Core Themes & Insights
📈 The Power of Retained Earnings
The Logic: Referencing Edgar Lawrence Smith's 1924 book, Buffett highlights how retained earnings compound over time. For non-controlled investments (like Apple or Amex), Berkshire only reports dividends in its operating earnings. However, the retained earnings of those companies are creating massive underlying value for Berkshire.
🎭 The GAAP Earnings Distortion
The Mechanism: The 2018 GAAP rule requires including unrealized gains/losses in net earnings. This created a wild swing from a $4B profit in 2018 to $81.4B in 2019. Buffett calls this "accounting-land" versus the "real world" and urges focus on operating earnings.
👴 Succession & Estate Planning
The Strategy: Buffett confirms that Berkshire is 100% prepared for his and Munger's departure. He lays out his will's instructions: not to sell any Berkshire shares, but to convert A to B shares and distribute them over 12-15 years.
🏛️ Corporate Governance & Directors
The Critique: Buffett critiques the modern "independent" director who depends on the $250k+ board fees, arguing they are less independent than wealthy directors who buy stock with their own money.
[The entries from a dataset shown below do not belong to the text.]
-- ==== Sys2Proof/Machine/Step.lean ====
section
/-!
DEFINITION. The step: one rising edge of `clk` (10_state.md R61). A refused configuration or program has no
step (R17); an asserted `rst` holds the reset state (R331); after DONE or ABORTED an edge changes nothing
(R315); otherwise the edge performs one cycle step (R130).
-/
namespace Sys2Proof.Machine

/-- One clock edge. -/
def step (s : State) : Host.Outcome State Fault Refusal :=
  match s.admission with
  | some why => .refused why
  | none =>
    if s.rst then .next s.heldInReset
    else
      match s.status with
      | .running => cycleStep s
      | .done => .next s
      | .aborted => .next s

/-- `s` with the instruction in the low `nbits` bits of `w` placed where the next cycle fetches. A program
is loaded from outside the block (R332); this stands for that load (notes/assumptions/2.md). -/
def State.withFetchWord (s : State) (nbits w : Nat) : State :=
  s.placeDescriptor (BitVec.ofNat 32 (w % 2 ^ nbits))

end Sys2Proof.Machine
end

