@[simp] theorem InstrRecord.markCompleted_instr (r : InstrRecord) :
    (r.markCompleted).instr = r.instr := rfl
@[simp] theorem InstrRecord.markCompleted_ps1 (r : InstrRecord) :
    (r.markCompleted).ps1 = r.ps1 := rfl
@[simp] theorem InstrRecord.markCompleted_ps2 (r : InstrRecord) :
    (r.markCompleted).ps2 = r.ps2 := rfl
@[simp] theorem InstrRecord.markCompleted_rdy1 (r : InstrRecord) :
    (r.markCompleted).rdy1 = r.rdy1 := rfl
@[simp] theorem InstrRecord.markCompleted_rdy2 (r : InstrRecord) :
    (r.markCompleted).rdy2 = r.rdy2 := rfl
@[simp] theorem InstrRecord.markCompleted_pd (r : InstrRecord) :
    (r.markCompleted).pd = r.pd := rfl
@[simp] theorem InstrRecord.markCompleted_renamed (r : InstrRecord) :
    (r.markCompleted).renamed = r.renamed := rfl
@[simp] theorem InstrRecord.markCompleted_issued (r : InstrRecord) :
    (r.markCompleted).issued = r.issued := rfl
@[simp] theorem InstrRecord.markCompleted_completed (r : InstrRecord) :
    (r.markCompleted).completed = true := rfl
@[simp] theorem InstrRecord.markCompleted_retired (r : InstrRecord) :
    (r.markCompleted).retired = r.retired := rfl
@[simp] theorem InstrRecord.markCompleted_lat (r : InstrRecord) :
    (r.markCompleted).lat = r.lat := rfl
@[simp] theorem InstrRecord.markCompleted_rsIdx (r : InstrRecord) :
    (r.markCompleted).rsIdx = r.rsIdx := rfl
@[simp] theorem InstrRecord.markCompleted_ts (r : InstrRecord) :
    (r.markCompleted).ts = r.ts := rfl

@[simp] theorem InstrRecord.markRetired_instr (r : InstrRecord) :
    (r.markRetired).instr = r.instr := rfl
@[simp] theorem InstrRecord.markRetired_ps1 (r : InstrRecord) :
    (r.markRetired).ps1 = r.ps1 := rfl
@[simp] theorem InstrRecord.markRetired_ps2 (r : InstrRecord) :
    (r.markRetired).ps2 = r.ps2 := rfl
@[simp] theorem InstrRecord.markRetired_rdy1 (r : InstrRecord) :
    (r.markRetired).rdy1 = r.rdy1 := rfl
@[simp] theorem InstrRecord.markRetired_rdy2 (r : InstrRecord) :
    (r.markRetired).rdy2 = r.rdy2 := rfl
@[simp] theorem InstrRecord.markRetired_pd (r : InstrRecord) :
    (r.markRetired).pd = r.pd := rfl
@[simp] theorem InstrRecord.markRetired_renamed (r : InstrRecord) :
    (r.markRetired).renamed = r.renamed := rfl
@[simp] theorem InstrRecord.markRetired_issued (r : InstrRecord) :
    (r.markRetired).issued = r.issued := rfl
@[simp] theorem InstrRecord.markRetired_completed (r : InstrRecord) :
    (r.markRetired).completed = r.completed := rfl
@[simp] theorem InstrRecord.markRetired_retired (r : InstrRecord) :
    (r.markRetired).retired = true := rfl
@[simp] theorem InstrRecord.markRetired_lat (r : InstrRecord) :
    (r.markRetired).lat = r.lat := rfl
@[simp] theorem InstrRecord.markRetired_rsIdx (r : InstrRecord) :
    (r.markRetired).rsIdx = r.rsIdx := rfl
@[simp] theorem InstrRecord.markRetired_ts (r : InstrRecord) :
    (r.markRetired).ts = r.ts := rfl

@[simp] theorem InstrRecord.dispatched_instr (r : InstrRecord) (a b : Snapshot) (pd : Option Nat) (k : Nat) :
    (r.dispatched a b pd k).instr = r.instr := rfl
@[simp] theorem InstrRecord.dispatched_ps1 (r : InstrRecord) (a b : Snapshot) (pd : Option Nat) (k : Nat) :
    (r.dispatched a b pd k).ps1 = a.1 := rfl
@[simp] theorem InstrRecord.dispatched_ps2 (r : InstrRecord) (a b : Snapshot) (pd : Option Nat) (k : Nat) :
    (r.dispatched a b pd k).ps2 = b.1 := rfl
@[simp] theorem InstrRecord.dispatched_rdy1 (r : InstrRecord) (a b : Snapshot) (pd : Option Nat) (k : Nat) :
    (r.dispatched a b pd k).rdy1 = a.2 := rfl
@[simp] theorem InstrRecord.dispatched_rdy2 (r : InstrRecord) (a b : Snapshot) (pd : Option Nat) (k : Nat) :
    (r.dispatched a b pd k).rdy2 = b.2 := rfl
@[simp] theorem InstrRecord.dispatched_pd (r : InstrRecord) (a b : Snapshot) (pd : Option Nat) (k : Nat) :
    (r.dispatched a b pd k).pd = pd := rfl
@[simp] theorem InstrRecord.dispatched_renamed (r : InstrRecord) (a b : Snapshot) (pd : Option Nat) (k : Nat) :
    (r.dispatched a b pd k).renamed = true := rfl
@[simp] theorem InstrRecord.dispatched_issued (r : InstrRecord) (a b : Snapshot) (pd : Option Nat) (k : Nat) :
    (r.dispatched a b pd k).issued = r.issued := rfl
@[simp] theorem InstrRecord.dispatched_completed (r : InstrRecord) (a b : Snapshot) (pd : Option Nat) (k : Nat) :
    (r.dispatched a b pd k).completed = r.completed := rfl
@[simp] theorem InstrRecord.dispatched_retired (r : InstrRecord) (a b : Snapshot) (pd : Option Nat) (k : Nat) :
    (r.dispatched a b pd k).retired = r.retired := rfl
@[simp] theorem InstrRecord.dispatched_lat (r : InstrRecord) (a b : Snapshot) (pd : Option Nat) (k : Nat) :
    (r.dispatched a b pd k).lat = r.lat := rfl
@[simp] theorem InstrRecord.dispatched_rsIdx (r : InstrRecord) (a b : Snapshot) (pd : Option Nat) (k : Nat) :
    (r.dispatched a b pd k).rsIdx = some k := rfl
@[simp] theorem InstrRecord.dispatched_ts (r : InstrRecord) (a b : Snapshot) (pd : Option Nat) (k : Nat) :
    (r.dispatched a b pd k).ts = r.ts := rfl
CEOs want "cocker spaniels," not "pit bulls."
💰 2019 Shareholder Letter: "The Power of Retained Earnings"
"The math of retaining and reinvesting earnings is now well understood. Today, school children learn what Keynes termed “novel”: combining savings with compound interest works wonders." — Warren Buffett, 2019
🎭 The Narrative Context
In 2019, the stock market boomed, creating a massive $53.7 billion unrealized gain for Berkshire under the new GAAP rules. Yet operating earnings were flat. Buffett used this letter not to brag about the $81.4 billion headline number, but to educate shareholders on the difference between accounting illusions and true wealth creation. The letter serves as an ode to compounding, tracing the intellectual history back to 1924, and simultaneously lays the groundwork for the post-Buffett era by detailing his estate plans and critiquing modern corporate governance.
💡 Philosophical Gems
The Philosophy: Retained Earnings as the Silent Engine
The Insight: While Berkshire’s controlled companies feed directly into reported earnings, its non-controlled stock portfolio (like Apple) only contributes dividends to reported earnings. But the retained earnings of those investees are reinvested, compounding intrinsic value. The true economic gain dwarfs the accounting recognition.
The Critique: The "Cocker Spaniel" Board Member
The Reality: Buffett exposes the flaw in defining "independence" based on lack of business ties rather than financial independence. A director relying on a $300k board fee will never challenge a CEO's bad acquisition.
The Warning: GAAP Gyrations
The Rule: Ignore bottom-line net income that includes unrealized gains. It is "capricious" and irrelevant to the intrinsic value of the business.
🗣️ Verbatim Masterclass
- "Those market gyrations led to a crazy 1,900% increase in GAAP earnings!"
- "I’ve concluded that acquisitions are similar to marriage: They start, of course, with a joyful wedding — but then reality tends to diverge from pre-nuptial expectations."
- "When seeking directors, CEOs don’t look for pit bulls. It’s the cocker spaniel that gets taken home."
- "The important point to recognize is that if you are Bobby Fischer, you must play only chess for money."
🔗 Evolutionary Links
- Entities: Apple, Edgar Lawrence Smith, Sy Foguel, GUARD Insurance, Kraft Heinz
- Concepts: Retained Earnings, GAAP Rule Change (2018), Share Repurchases, Corporate Governance, Succession Planning
[!TIP] The 2019 letter is essential for understanding Berkshire's shift from wholly-owned acquisitions to massive minority stakes (like Apple). By focusing on Edgar Lawrence Smith, Buffett provides the intellectual justification for why holding 5.7% of Apple is just as powerful as owning 100% of BNSF—the retained earnings do the heavy lifting. It is also a definitive text on his succession and estate plan, ensuring structural stability for decades post-departure.